■ **Your objective**
Your answer should be one number, the count of lines in the records that carry the string "edges".

■ **Stored items**
↓

-- ==== Sys2Proof/Machine/Requests.lean ====
section
/-! DEFINITION. The meanings of the request commands: the request is handed to its block in this microsecond and is then the
request in work with its reply formed (R189, R190, log entry 4). -/

namespace Sys2Proof.Machine

/-- The request of kind 0x01 (R194). -/
def execIdentify (s : State) : Host.Outcome State Fault Refusal :=
  .next (respond 0x01 (reqIdentify s))

/-- The request of kind 0x02 (R195, R192). -/
def execStatus (f : Nat) (s : State) : Host.Outcome State Fault Refusal :=
  .next (respond 0x02 (reqStatus f s))

/-- The request of kind 0x03 (R196). -/
def execUnitReset (s : State) : Host.Outcome State Fault Refusal :=
  .next (respond 0x03 (reqUnitReset s))

/-- The request of kind 0x10 (R26). -/
def execRunConfig (c : RawRunConfig) (s : State) : Host.Outcome State Fault Refusal :=
  .next (respond 0x10 (reqRunConfig c s))

/-- The request of kind 0x11 (R28). -/
def execStart (s : State) : Host.Outcome State Fault Refusal :=
  .next (respond 0x11 (reqStart s))

/-- The request of kind 0x12 (R31). -/
def execHold (s : State) : Host.Outcome State Fault Refusal :=
  .next (respond 0x12 (reqHold s))

/-- The request of kind 0x13 (R34). -/
def execResume (s : State) : Host.Outcome State Fault Refusal :=
  .next (respond 0x13 (reqResume s))

/-- The request of kind 0x14 (R40). -/
def execEnd (s : State) : Host.Outcome State Fault Refusal :=
  .next (respond 0x14 (reqEnd s))

/-- The request of kind 0x15 (R45). -/
def execClear (s : State) : Host.Outcome State Fault Refusal :=
  .next (respond 0x15 (reqClear s))

/-- The request of kind 0x20 (R12). -/
def execWheelSet (w : RawWheel) (s : State) : Host.Outcome State Fault Refusal :=
  .next (respond 0x20 (reqWheelSet w s))

/-- The request of kind 0x21 (R15). -/
def execCamSet (cam : Nat) (count : Nat) (edges : List RawEdge) (s : State) : Host.Outcome State Fault Refusal :=
  .next (respond 0x21 (reqCamSet cam count edges s))

/-- The request of kind 0x22 (R8). -/
def execSpeedPush (count : Nat) (points : List RawPoint) (s : State) : Host.Outcome State Fault Refusal :=
  .next (respond 0x22 (reqSpeedPush count points s))

/-- The request of kind 0x23 (R9). -/
def execSpeedFlush (f : Nat) (s : State) : Host.Outcome State Fault Refusal :=
  .next (respond 0x23 (reqSpeedFlush f s))

/-- The request of kind 0x30 (R48). -/
def execTraceWrite (a : Nat) (count : Nat) (samples : List Sample) (s : State) : Host.Outcome State Fault Refusal :=
  .next (respond 0x30 (reqTraceWrite a count samples s))

/-- The request of kind 0x31 (R49). -/
def execTraceRead (a : Nat) (count : Nat) (s : State) : Host.Outcome State Fault Refusal :=
  .next (respond 0x31 (reqTraceRead a count s))

/-- The request of kind 0x32 (R74, R53). -/
def execChannelConfig (c : RawChannelConfig) (s : State) : Host.Outcome State Fault Refusal :=
  .next (respond 0x32 (reqChannelConfig c s))

/-- The request of kind 0x33 (R68). -/
def execWindowSet (w : RawWindow) (s : State) : Host.Outcome State Fault Refusal :=
  .next (respond 0x33 (reqWindowSet w s))

/-- The request of kind 0x34 (R64). -/
def execSegmentPush (g : RawSegment) (s : State) : Host.Outcome State Fault Refusal :=
  .next (respond 0x34 (reqSegmentPush g s))

/-- The request of kind 0x35 (R62). -/
def execSegmentFlush (ch : Nat) (abort : Nat) (s : State) : Host.Outcome State Fault Refusal :=
  .next (respond 0x35 (reqSegmentFlush ch abort s))

/-- The request of kind 0x36 (R91, R67). -/
def execChannelRead (ch : Nat) (s : State) : Host.Outcome State Fault Refusal :=
  .next (respond 0x36 (reqChannelRead ch s))

/-- The request of kind 0x37 (R54). -/
def execChannelSet (ch : Nat) (code : Nat) (s : State) : Host.Outcome State Fault Refusal :=
  .next (respond 0x37 (reqChannelSet ch code s))

/-- The request of kind 0x40 (R94). -/
def execCaptureConfig (c : RawInputConfig) (s : State) : Host.Outcome State Fault Refusal :=
  .next (respond 0x40 (reqCaptureConfig c s))

/-- The request of kind 0x42 (R94). -/
def execLineConfig (c : RawInputConfig) (s : State) : Host.Outcome State Fault Refusal :=
  .next (respond 0x42 (reqLineConfig c s))

/-- The request of kind 0x41 (R106). -/
def execCaptureRead (n : Nat) (s : State) : Host.Outcome State Fault Refusal :=
  .next (respond 0x41 (reqCaptureRead n s))

/-- The request of kind 0x50 (R140). -/
def execPinMap (codes : List Nat) (s : State) : Host.Outcome State Fault Refusal :=
  .next (respond 0x50 (reqPinMap codes s))

/-- The request of kind 0x51 (R113, R114). -/
def execFaultLoad (slot : Nat) (r : RawRecord) (s : State) : Host.Outcome State Fault Refusal :=
  .next (respond 0x51 (reqFaultLoad slot r s))

/-- The request of kind 0x52 (R118). -/
def execFaultArm (mask : SlotMask) (s : State) : Host.Outcome State Fault Refusal :=
  .next (respond 0x52 (reqFaultArm mask s))

/-- The request of kind 0x53 (R131). -/
def execFaultCancel (mask : SlotMask) (s : State) : Host.Outcome State Fault Refusal :=
  .next (respond 0x53 (reqFaultCancel mask s))

/-- The request of kind 0x54 (R136). -/
def execFaultQuery (slot : Nat) (s : State) : Host.Outcome State Fault Refusal :=
  .next (respond 0x54 (reqFaultQuery slot s))

/-- The request of kind 0x55 (R138). -/
def execTargetQuery (s : State) : Host.Outcome State Fault Refusal :=
  .next (respond 0x55 (reqTargetQuery s))

/-- The request of kind 0x60 (R165). -/
def execSupplyConfig (mode : Nat) (s : State) : Host.Outcome State Fault Refusal :=
  .next (respond 0x60 (reqSupplyConfig mode s))

/-- The request of kind 0x61 (R164). -/
def execSupplySet (battery : Nat) (ignition : Nat) (driver : Nat) (s : State) : Host.Outcome State Fault Refusal :=
  .next (respond 0x61 (reqSupplySet battery ignition driver s))

/-- The request of kind 0x70 (R178). -/
def execNoticeConfig (enables : List Nat) (threshold : Nat) (s : State) : Host.Outcome State Fault Refusal :=
  .next (respond 0x70 (reqNoticeConfig enables threshold s))

/-- The request of kind 0x71 (R179). -/
def execNoticeRead (s : State) : Host.Outcome State Fault Refusal :=
  .next (respond 0x71 (reqNoticeRead s))

/-- The request of kind 0x72 (R183). -/
def execTriggerRoute (line : Nat) (source : Nat) (param : Nat) (s : State) : Host.Outcome State Fault Refusal :=
  .next (respond 0x72 (reqTriggerRoute line source param s))

end Sys2Proof.Machine
end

↑

■ **Response to this task**
2